/---

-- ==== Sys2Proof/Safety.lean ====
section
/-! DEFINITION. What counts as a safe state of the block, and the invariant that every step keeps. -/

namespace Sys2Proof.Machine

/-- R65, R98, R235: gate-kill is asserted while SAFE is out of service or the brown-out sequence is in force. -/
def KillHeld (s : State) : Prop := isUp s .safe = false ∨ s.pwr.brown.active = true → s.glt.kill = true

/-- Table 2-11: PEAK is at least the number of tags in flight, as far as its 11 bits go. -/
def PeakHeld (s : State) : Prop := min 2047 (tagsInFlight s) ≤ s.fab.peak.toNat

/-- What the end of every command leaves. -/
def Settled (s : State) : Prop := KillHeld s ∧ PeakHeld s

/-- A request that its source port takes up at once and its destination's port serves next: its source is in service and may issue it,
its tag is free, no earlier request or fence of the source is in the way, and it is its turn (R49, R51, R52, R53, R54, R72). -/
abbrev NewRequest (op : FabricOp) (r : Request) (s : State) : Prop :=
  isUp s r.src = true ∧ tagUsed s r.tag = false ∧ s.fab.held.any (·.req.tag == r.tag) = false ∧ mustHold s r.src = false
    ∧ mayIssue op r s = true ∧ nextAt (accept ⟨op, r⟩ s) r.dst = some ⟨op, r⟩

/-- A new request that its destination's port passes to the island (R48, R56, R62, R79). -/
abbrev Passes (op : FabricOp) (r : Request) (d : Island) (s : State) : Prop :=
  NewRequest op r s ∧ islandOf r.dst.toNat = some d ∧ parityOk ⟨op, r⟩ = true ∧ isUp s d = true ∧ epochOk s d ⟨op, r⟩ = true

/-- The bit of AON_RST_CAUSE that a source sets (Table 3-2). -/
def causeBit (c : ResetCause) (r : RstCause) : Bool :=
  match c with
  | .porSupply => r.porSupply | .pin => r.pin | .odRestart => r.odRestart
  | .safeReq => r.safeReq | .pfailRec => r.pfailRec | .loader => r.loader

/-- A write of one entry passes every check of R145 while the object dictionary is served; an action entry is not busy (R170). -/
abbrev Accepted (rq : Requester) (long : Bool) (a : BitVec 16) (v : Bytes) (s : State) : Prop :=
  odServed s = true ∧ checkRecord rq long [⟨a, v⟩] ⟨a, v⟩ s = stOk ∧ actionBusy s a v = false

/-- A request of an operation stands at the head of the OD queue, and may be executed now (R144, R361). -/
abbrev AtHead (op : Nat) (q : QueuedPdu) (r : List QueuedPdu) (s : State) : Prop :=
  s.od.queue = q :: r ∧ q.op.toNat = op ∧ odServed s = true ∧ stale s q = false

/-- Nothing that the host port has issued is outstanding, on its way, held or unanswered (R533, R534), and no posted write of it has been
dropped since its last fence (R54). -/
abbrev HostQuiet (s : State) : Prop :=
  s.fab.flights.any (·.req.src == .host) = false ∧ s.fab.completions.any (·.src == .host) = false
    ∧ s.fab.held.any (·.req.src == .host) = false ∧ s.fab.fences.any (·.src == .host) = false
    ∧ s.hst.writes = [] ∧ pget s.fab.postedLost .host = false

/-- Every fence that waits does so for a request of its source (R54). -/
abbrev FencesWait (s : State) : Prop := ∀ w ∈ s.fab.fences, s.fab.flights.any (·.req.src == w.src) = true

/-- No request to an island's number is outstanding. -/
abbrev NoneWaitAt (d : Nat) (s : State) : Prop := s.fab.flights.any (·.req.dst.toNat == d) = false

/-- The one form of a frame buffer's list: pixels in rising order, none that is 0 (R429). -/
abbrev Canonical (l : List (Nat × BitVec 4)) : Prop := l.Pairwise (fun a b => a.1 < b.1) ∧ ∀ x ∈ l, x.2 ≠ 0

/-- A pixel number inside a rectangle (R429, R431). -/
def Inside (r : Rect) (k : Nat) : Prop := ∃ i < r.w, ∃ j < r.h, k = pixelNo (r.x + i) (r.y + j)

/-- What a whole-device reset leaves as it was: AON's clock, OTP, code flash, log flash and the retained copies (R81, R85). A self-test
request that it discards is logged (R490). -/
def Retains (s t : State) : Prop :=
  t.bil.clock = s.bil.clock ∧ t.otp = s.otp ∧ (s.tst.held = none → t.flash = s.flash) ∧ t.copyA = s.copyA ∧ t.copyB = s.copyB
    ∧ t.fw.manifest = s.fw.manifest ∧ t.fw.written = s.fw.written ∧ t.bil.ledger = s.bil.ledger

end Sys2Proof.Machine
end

\---
/---

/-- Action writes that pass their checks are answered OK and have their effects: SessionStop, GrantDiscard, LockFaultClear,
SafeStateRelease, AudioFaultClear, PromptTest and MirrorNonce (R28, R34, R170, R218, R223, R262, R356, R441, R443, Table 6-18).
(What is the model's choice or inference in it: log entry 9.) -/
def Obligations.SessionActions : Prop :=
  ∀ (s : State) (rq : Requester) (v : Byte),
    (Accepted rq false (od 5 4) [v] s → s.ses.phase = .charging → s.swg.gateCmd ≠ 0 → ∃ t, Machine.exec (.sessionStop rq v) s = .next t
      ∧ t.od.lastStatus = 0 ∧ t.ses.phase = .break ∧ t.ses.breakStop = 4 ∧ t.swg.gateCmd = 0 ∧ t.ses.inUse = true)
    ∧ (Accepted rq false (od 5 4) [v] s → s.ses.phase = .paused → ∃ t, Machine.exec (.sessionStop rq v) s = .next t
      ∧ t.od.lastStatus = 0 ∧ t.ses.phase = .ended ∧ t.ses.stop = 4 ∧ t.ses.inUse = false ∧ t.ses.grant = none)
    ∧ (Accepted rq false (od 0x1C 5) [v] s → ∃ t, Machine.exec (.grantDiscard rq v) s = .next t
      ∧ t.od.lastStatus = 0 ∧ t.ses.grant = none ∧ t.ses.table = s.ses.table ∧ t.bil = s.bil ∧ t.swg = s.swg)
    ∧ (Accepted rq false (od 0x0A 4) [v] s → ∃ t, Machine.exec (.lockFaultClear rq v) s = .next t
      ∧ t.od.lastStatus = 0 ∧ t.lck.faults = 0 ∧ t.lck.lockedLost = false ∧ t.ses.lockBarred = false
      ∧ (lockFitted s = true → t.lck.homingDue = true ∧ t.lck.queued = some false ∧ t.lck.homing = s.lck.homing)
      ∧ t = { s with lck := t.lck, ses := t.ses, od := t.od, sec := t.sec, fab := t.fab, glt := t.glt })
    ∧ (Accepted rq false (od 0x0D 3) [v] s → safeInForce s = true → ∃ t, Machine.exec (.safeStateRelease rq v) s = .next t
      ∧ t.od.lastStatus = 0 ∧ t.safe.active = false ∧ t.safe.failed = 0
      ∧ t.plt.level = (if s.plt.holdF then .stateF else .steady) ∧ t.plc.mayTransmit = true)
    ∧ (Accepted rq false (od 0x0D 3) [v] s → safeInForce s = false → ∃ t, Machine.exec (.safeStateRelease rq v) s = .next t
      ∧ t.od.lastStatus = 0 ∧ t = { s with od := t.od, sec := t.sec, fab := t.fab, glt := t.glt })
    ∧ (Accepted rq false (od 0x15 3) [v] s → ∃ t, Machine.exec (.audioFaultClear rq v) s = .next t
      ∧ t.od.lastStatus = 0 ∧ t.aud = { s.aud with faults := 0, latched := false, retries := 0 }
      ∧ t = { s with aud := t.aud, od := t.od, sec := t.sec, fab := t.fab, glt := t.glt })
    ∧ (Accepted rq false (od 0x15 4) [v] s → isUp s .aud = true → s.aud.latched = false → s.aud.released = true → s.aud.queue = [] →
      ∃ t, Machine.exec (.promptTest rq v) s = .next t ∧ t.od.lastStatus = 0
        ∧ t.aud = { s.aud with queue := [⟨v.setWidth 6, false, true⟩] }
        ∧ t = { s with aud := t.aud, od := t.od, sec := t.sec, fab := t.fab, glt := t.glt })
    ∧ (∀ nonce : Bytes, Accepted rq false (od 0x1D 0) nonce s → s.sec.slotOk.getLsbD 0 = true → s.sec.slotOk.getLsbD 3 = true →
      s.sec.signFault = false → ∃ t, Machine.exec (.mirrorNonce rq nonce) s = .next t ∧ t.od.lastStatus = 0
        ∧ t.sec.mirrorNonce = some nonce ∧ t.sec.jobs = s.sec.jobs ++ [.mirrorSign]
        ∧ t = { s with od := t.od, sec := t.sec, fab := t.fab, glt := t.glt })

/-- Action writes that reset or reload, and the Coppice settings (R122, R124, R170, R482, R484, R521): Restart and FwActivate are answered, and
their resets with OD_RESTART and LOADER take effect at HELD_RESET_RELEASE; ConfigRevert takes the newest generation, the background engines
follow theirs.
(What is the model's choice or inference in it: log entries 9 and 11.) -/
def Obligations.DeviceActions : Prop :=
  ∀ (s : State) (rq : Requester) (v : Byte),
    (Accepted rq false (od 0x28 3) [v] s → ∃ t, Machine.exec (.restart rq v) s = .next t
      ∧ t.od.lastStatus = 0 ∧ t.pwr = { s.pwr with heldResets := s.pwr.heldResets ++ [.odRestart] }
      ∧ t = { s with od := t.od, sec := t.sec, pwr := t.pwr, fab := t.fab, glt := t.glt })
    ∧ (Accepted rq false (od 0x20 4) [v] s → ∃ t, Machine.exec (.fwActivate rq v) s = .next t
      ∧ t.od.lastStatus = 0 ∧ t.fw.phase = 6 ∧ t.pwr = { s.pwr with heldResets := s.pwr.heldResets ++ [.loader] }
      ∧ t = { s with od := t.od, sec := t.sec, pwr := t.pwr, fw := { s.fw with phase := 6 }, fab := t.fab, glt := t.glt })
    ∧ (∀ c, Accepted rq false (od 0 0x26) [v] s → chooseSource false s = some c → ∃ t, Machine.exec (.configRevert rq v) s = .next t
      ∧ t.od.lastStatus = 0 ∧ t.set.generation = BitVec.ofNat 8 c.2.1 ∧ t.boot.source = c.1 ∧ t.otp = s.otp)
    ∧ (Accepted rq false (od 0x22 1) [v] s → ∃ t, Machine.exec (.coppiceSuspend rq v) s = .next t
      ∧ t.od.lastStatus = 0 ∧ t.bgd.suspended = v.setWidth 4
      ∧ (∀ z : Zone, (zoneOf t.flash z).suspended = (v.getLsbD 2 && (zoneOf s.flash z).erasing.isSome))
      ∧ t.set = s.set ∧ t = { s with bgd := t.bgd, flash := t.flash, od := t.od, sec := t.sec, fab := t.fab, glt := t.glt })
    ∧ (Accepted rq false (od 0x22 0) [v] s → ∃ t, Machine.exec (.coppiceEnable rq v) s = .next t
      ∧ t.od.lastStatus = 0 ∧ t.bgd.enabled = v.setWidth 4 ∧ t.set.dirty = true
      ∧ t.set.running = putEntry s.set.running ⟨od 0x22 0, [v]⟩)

\---

__EXERCISE PROMPT__.
Look back at the entries above. Retype the line with "their resets with", the line with "pwr := t.pwr, fab", and all lines in between.

__EXPECTED ANSWER__.
their resets with OD_RESTART and LOADER take effect at HELD_RESET_RELEASE; ConfigRevert takes the newest generation, the background engines
follow theirs.
(What is the model's choice or inference in it: log entries 9 and 11.) -/
def Obligations.DeviceActions : Prop :=
  ∀ (s : State) (rq : Requester) (v : Byte),
    (Accepted rq false (od 0x28 3) [v] s → ∃ t, Machine.exec (.restart rq v) s = .next t
      ∧ t.od.lastStatus = 0 ∧ t.pwr = { s.pwr with heldResets := s.pwr.heldResets ++ [.odRestart] }
      ∧ t = { s with od := t.od, sec := t.sec, pwr := t.pwr, fab := t.fab, glt := t.glt })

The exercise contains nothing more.